Stored items
──────
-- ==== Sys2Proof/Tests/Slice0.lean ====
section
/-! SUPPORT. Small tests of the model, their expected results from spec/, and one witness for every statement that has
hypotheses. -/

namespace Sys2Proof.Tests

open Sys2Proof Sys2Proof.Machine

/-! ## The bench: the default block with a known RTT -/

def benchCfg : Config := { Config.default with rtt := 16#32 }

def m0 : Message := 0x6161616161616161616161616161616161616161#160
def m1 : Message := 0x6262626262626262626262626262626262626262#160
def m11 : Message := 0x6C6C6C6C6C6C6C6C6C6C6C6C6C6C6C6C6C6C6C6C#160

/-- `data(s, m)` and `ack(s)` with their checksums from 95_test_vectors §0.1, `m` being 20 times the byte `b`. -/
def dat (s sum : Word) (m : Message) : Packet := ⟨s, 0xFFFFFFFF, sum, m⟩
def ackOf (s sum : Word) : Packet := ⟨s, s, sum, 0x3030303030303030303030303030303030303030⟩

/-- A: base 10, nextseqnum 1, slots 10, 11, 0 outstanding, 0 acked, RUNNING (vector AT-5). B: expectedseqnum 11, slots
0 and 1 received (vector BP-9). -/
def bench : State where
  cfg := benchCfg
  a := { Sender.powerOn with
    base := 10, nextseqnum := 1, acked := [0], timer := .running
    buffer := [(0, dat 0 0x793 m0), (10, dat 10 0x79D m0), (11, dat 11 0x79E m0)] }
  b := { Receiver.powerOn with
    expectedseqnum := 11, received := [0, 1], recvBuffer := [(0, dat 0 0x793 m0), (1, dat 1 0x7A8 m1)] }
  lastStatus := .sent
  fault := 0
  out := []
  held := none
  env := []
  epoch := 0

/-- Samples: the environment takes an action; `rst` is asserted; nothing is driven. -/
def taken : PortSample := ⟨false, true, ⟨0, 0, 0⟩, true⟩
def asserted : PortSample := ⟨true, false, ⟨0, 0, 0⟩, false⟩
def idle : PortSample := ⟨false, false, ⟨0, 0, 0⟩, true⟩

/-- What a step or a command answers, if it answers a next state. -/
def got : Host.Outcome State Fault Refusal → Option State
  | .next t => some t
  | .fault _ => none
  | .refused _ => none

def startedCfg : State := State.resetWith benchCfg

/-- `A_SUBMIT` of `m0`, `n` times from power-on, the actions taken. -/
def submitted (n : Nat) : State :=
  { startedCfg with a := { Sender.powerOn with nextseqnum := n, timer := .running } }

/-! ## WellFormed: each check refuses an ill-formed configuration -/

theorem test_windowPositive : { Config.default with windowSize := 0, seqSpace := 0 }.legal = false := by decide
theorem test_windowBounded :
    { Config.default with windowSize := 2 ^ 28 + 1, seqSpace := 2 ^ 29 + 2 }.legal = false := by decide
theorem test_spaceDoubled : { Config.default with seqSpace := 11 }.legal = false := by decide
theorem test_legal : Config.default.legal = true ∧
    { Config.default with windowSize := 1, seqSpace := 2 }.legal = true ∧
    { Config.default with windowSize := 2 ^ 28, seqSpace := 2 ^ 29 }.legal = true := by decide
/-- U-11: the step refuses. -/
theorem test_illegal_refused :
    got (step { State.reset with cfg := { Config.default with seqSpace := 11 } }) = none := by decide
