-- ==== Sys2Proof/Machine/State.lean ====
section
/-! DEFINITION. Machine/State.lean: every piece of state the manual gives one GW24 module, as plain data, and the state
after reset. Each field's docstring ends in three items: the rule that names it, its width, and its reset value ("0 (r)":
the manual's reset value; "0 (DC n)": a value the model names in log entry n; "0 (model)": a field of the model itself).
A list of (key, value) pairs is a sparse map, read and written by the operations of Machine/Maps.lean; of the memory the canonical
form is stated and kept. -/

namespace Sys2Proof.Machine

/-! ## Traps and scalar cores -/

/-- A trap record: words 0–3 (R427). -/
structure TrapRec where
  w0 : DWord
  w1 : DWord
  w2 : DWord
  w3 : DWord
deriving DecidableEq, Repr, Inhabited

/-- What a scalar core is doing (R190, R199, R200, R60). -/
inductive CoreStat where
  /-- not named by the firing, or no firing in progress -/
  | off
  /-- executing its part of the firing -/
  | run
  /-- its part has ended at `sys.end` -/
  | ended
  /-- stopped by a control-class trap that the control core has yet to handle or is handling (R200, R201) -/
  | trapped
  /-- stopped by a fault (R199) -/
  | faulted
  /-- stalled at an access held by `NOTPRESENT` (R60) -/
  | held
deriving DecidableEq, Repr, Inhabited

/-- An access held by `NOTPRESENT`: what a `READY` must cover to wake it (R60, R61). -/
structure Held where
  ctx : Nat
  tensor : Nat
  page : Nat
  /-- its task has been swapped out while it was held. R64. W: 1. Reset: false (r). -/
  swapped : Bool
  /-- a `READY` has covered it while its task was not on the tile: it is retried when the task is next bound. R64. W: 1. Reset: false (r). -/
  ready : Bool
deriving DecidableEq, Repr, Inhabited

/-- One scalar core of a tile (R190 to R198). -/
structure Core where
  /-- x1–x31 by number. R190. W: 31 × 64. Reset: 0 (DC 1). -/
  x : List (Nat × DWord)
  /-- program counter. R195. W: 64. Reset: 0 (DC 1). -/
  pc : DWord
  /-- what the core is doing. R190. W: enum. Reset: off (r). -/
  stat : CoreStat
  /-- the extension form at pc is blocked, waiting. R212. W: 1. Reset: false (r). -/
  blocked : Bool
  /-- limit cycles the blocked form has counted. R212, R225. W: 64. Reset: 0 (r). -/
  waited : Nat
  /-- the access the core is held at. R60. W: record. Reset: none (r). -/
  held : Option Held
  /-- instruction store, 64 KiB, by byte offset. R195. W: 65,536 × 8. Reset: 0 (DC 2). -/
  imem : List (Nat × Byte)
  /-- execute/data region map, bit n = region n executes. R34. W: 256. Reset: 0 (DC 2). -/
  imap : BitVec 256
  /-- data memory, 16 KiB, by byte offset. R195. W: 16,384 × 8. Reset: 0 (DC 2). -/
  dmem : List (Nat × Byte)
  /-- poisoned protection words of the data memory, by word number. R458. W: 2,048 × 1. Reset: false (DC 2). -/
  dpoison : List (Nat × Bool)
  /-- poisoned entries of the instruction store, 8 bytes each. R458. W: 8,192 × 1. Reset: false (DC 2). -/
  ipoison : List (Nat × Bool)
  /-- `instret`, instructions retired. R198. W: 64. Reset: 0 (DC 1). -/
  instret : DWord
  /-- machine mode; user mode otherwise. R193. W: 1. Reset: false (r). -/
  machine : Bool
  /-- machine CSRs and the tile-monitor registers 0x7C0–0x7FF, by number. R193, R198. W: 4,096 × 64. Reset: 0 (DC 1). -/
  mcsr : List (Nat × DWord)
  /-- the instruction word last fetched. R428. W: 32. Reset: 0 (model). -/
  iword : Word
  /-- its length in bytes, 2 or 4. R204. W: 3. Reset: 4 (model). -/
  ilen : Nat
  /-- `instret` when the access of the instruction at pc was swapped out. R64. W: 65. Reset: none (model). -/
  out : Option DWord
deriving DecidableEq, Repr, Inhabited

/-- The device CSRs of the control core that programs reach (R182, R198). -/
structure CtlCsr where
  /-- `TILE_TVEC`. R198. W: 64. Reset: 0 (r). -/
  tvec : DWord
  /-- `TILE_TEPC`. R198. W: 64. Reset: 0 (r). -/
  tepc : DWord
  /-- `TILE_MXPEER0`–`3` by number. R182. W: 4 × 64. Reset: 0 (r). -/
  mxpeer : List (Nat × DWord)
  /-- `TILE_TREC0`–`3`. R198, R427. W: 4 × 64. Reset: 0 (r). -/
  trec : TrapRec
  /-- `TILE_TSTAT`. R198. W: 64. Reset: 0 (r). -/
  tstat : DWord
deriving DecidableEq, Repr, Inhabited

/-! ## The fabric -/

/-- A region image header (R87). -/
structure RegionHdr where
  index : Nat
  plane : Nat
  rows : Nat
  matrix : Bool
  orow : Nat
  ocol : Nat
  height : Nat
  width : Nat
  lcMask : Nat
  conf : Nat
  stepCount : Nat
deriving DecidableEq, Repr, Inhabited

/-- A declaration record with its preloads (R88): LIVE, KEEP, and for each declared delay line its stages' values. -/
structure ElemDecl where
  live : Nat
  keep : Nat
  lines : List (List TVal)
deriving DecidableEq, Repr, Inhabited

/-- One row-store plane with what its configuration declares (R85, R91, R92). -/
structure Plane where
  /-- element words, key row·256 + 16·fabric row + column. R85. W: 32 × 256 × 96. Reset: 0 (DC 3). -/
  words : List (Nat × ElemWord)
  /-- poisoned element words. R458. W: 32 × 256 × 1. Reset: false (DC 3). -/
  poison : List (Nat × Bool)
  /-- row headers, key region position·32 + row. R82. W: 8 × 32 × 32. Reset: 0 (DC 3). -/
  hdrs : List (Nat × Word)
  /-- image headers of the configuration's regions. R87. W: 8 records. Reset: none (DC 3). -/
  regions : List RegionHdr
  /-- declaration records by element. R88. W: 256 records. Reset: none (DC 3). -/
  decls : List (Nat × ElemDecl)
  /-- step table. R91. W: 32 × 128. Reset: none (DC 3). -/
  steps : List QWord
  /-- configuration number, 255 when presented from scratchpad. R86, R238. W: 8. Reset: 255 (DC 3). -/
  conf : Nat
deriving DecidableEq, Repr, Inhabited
──────
ASSIGNMENT
Look above for the line with "R91, R92). -/" and the line with "decls : List (Nat × ElemDecl)". Write out those two lines and all the lines between them, exactly, and no others.

RESULT FOR THIS EXERCISE
/-- One row-store plane with what its configuration declares (R85, R91, R92). -/
structure Plane where
  /-- element words, key row·256 + 16·fabric row + column. R85. W: 32 × 256 × 96. Reset: 0 (DC 3). -/
  words : List (Nat × ElemWord)
  /-- poisoned element words. R458. W: 32 × 256 × 1. Reset: false (DC 3). -/
  poison : List (Nat × Bool)
  /-- row headers, key region position·32 + row. R82. W: 8 × 32 × 32. Reset: 0 (DC 3). -/
  hdrs : List (Nat × Word)
  /-- image headers of the configuration's regions. R87. W: 8 records. Reset: none (DC 3). -/
  regions : List RegionHdr
  /-- declaration records by element. R88. W: 256 records. Reset: none (DC 3). -/
  decls : List (Nat × ElemDecl)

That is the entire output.